The jobs recovery hasn’t been strong enough to convince many Americans to re-enter the labor force and start looking for work again. The labor participation rate — the share of working-age people holding a job or seeking one — stood at 63.8 percent in May, just above a three-decade low of 63.6 percent the previous month.
A portion of those who have dropped out of the labor force have gone on disability. The number of workers receiving Social Security Disability Insurance from the government jumped more than 20 percent to 8.7 million in May from 7.1 million in December 2007, Social Security data show.
The dwindling dynamism of the U.S. labor market also shows up in the willingness of Americans to strike out on their own. The nation’s business start-up rate — the number of new firms as a proportion of all companies — fell to a record low of around 8 percent in 2010, according to the latest data available from the Census Bureau. That’s down from about 11 percent in 2006, before the economic slump, and a high of 13 percent in the 1980s.
The longer-run decline is partly due to the aging of the population, according to the University of Chicago’s Davis. More recently, tighter credit in the aftermath of the financial crisis also may be discouraging start-ups, he said.

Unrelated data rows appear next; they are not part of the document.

/-- R53 and R135: a datagram taken from the link is in BUF, cut to MAX_SEG bytes; BUF past it, and
every other register and array, is as before. `env` is the model's record of the link's event (log
2, 13). -/
def Obligations.TakenDatagramIsInBuf : Prop :=
  ∀ (s : State) (B : List Byte), s.cfg.Legal →
    (taken B s).buf.len.toNat = min s.cfg.maxSeg B.length ∧
    (∀ i, readArr (taken B s) .buf i =
      if i < min s.cfg.maxSeg B.length then B.getD i 0#8 else readArr s .buf i) ∧
    taken B s = { s with
      buf := (taken B s).buf
      env.inbox := s.env.inbox.tail
      env.trace := s.env.trace ++ [.rx (.dgram B)] }

/-- R131: STATE changes in a step only by the moves of the rule's table, each from the instruction
or the link event the table names, or by reset. That the block is given a segment kind at a
`LinkRx()` point is the model's reading of the table (log 10). -/
def Obligations.StateMovesAreTheTables : Prop :=
  ∀ s t : State, BlockInv s → step s = .next t → t.ctx.state ≠ s.ctx.state → StateMove s t

/-! ### The whole machine -/

/-- The state after reset satisfies the invariant. -/
def Obligations.ResetStateIsInvariant : Prop := BlockInv State.reset

/-- Every step keeps the invariant: legal lengths, arrays in canonical form and inside their
capacity, PHASE IDLE and STATE Closed or Established when idle, and a busy block waiting in the STATE
its command holds. -/
def Obligations.StepKeepsTheInvariant : Prop :=
  ∀ s t : State, BlockInv s → step s = .next t → BlockInv t

/-- R29, R30, R182: RESULT changes at a completion alone, COUNT at an OK completion alone, IOERR at an
E_IO completion alone. The step is a write of CMD to an idle block (R26), by name or at its offset, or
the taking of a link event by a waiting one, and a completion leaves BUSY = 0 and PHASE = IDLE. BUSY
falls only at a link event of a wait (R31, R51). Reset, which completes nothing, is set apart (R201);
`env.inbox` is the model's (log 2). -/
def Obligations.CompletionWritesTheCodes : Prop :=
  ∀ s t : State, step s = .next t → s.env.inbox.head? ≠ some .reset →
    let commanded := s.cc.busy = false ∧ ∃ w,
      s.env.inbox.head? = some (.host (.write .cmd w)) ∨
      s.env.inbox.head? = some (.bus (.writeWord 0 w))
    let offered := s.hid.phase = .rxWait ∧ ∃ ev, s.env.inbox.head? = some (.link ev)
    let completed := (commanded ∨ offered) ∧ t.cc.busy = false ∧ t.hid.phase = .idle
    (t.cc.result ≠ s.cc.result → completed) ∧
    (t.cc.count ≠ s.cc.count → completed ∧ t.cc.result = .ok) ∧
    (t.cc.ioerr ≠ s.cc.ioerr → completed ∧ t.cc.result = .eIo) ∧
    (s.cc.busy = true → t.cc.busy = false → offered)

/-- R35, its last column: which instruction writes which register. LADDR, PADDR and LPORT are written
by none; the parameters never change. -/
def Obligations.CommandsWriteOnlyTheirRegisters : Prop :=
  ∀ (i : Instr) (s t : State), exec i s = .next t →
    t.cfg = s.cfg ∧ t.laddr = s.laddr ∧ t.ctx.paddr = s.ctx.paddr ∧
    t.ctx.lport = s.ctx.lport ∧ t.epoch = s.epoch ∧
    (i ≠ .accept → t.ctx.pport = s.ctx.pport) ∧
    (i ≠ .csumClr → i ≠ .csumAdd → (∀ imm, i ≠ .csumAddw imm) → t.chk.sum = s.chk.sum) ∧
    (i ≠ .csumFin → t.chk.out = s.chk.out) ∧
    (i ≠ .encode → t.buf = s.buf) ∧
    ((∃ w, encode i = .command w) → i ≠ .decode → i ≠ .csumSeg → t.seg = s.seg) ∧
    ((∃ w, encode i = .command w) → i ≠ .connect → i ≠ .accept →
      t.ctx.seq = s.ctx.seq ∧ t.ctx.ack = s.ctx.ack)

/-- R57 and R133: the history of link events only grows; a step adds to it only where it runs
CONNECT, ACCEPT, SEND or CLOSE, or takes an event the link offers a waiting command; and a step
makes a draw only where it runs CONNECT or ACCEPT in Closed, and then exactly one. `LinkTx(B)` adds
the datagram `B` and its answer to the history, takes that answer and changes nothing else; a draw and
an answer are the first the environment has ready, or else a free value. The history, the counts and
the ready values are the model's (log 3, 4, 13). -/
def Obligations.LinkEventsAndDrawsComeFromTheFsm : Prop :=
  (∀ s t : State, step s = .next t →
    s.env.trace <+: t.env.trace ∧
    (t.env.trace ≠ s.env.trace →
      (∃ i s', fetch s = .run i s' ∧ i ∈ [Instr.connect, .accept, .send, .close]) ∨
      (s.hid.phase = .rxWait ∧ ∃ ev, s.env.inbox.head? = some (.link ev))) ∧
    (t.env.drawCount ≠ s.env.drawCount →
      t.env.drawCount = s.env.drawCount + 1 ∧ s.ctx.state = .closed ∧
      ∃ i s', fetch s = .run i s' ∧ i ∈ [Instr.connect, .accept])) ∧
  (∀ (B : List Byte) (s : State), linkTx B s = { s with
    env.txAnswers := s.env.txAnswers.tail
    env.txCount := s.env.txCount + 1
    env.trace := s.env.trace ++ [.tx B (nextAnswer s)] }) ∧
  ∀ s : State,
    (∀ d ds, s.env.draws = d :: ds → nextDraw s = d) ∧
    (s.env.draws = [] → nextDraw s = Config.freeDraw s.env.drawCount) ∧
    (∀ a as, s.env.txAnswers = a :: as → nextAnswer s = a) ∧
    (s.env.txAnswers = [] → nextAnswer s = Config.freeAnswer s.env.txCount)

That’s got big implications for the labor market. Research by University of Maryland Professor John Haltiwanger found that start-ups and young firms account for a disproportionate share of job creation, exhibiting what he calls an “up or out” dynamic — they either grow fast or they fail.
It’s that kind of vibrancy that has helped make the U.S. economy great, said Stevenson.
“What makes the U.S. different is that we are mobile,” she said. “We find where we are going to be the most productive and we get there.” Signs that such dynamism is on the wane are “very concerning.”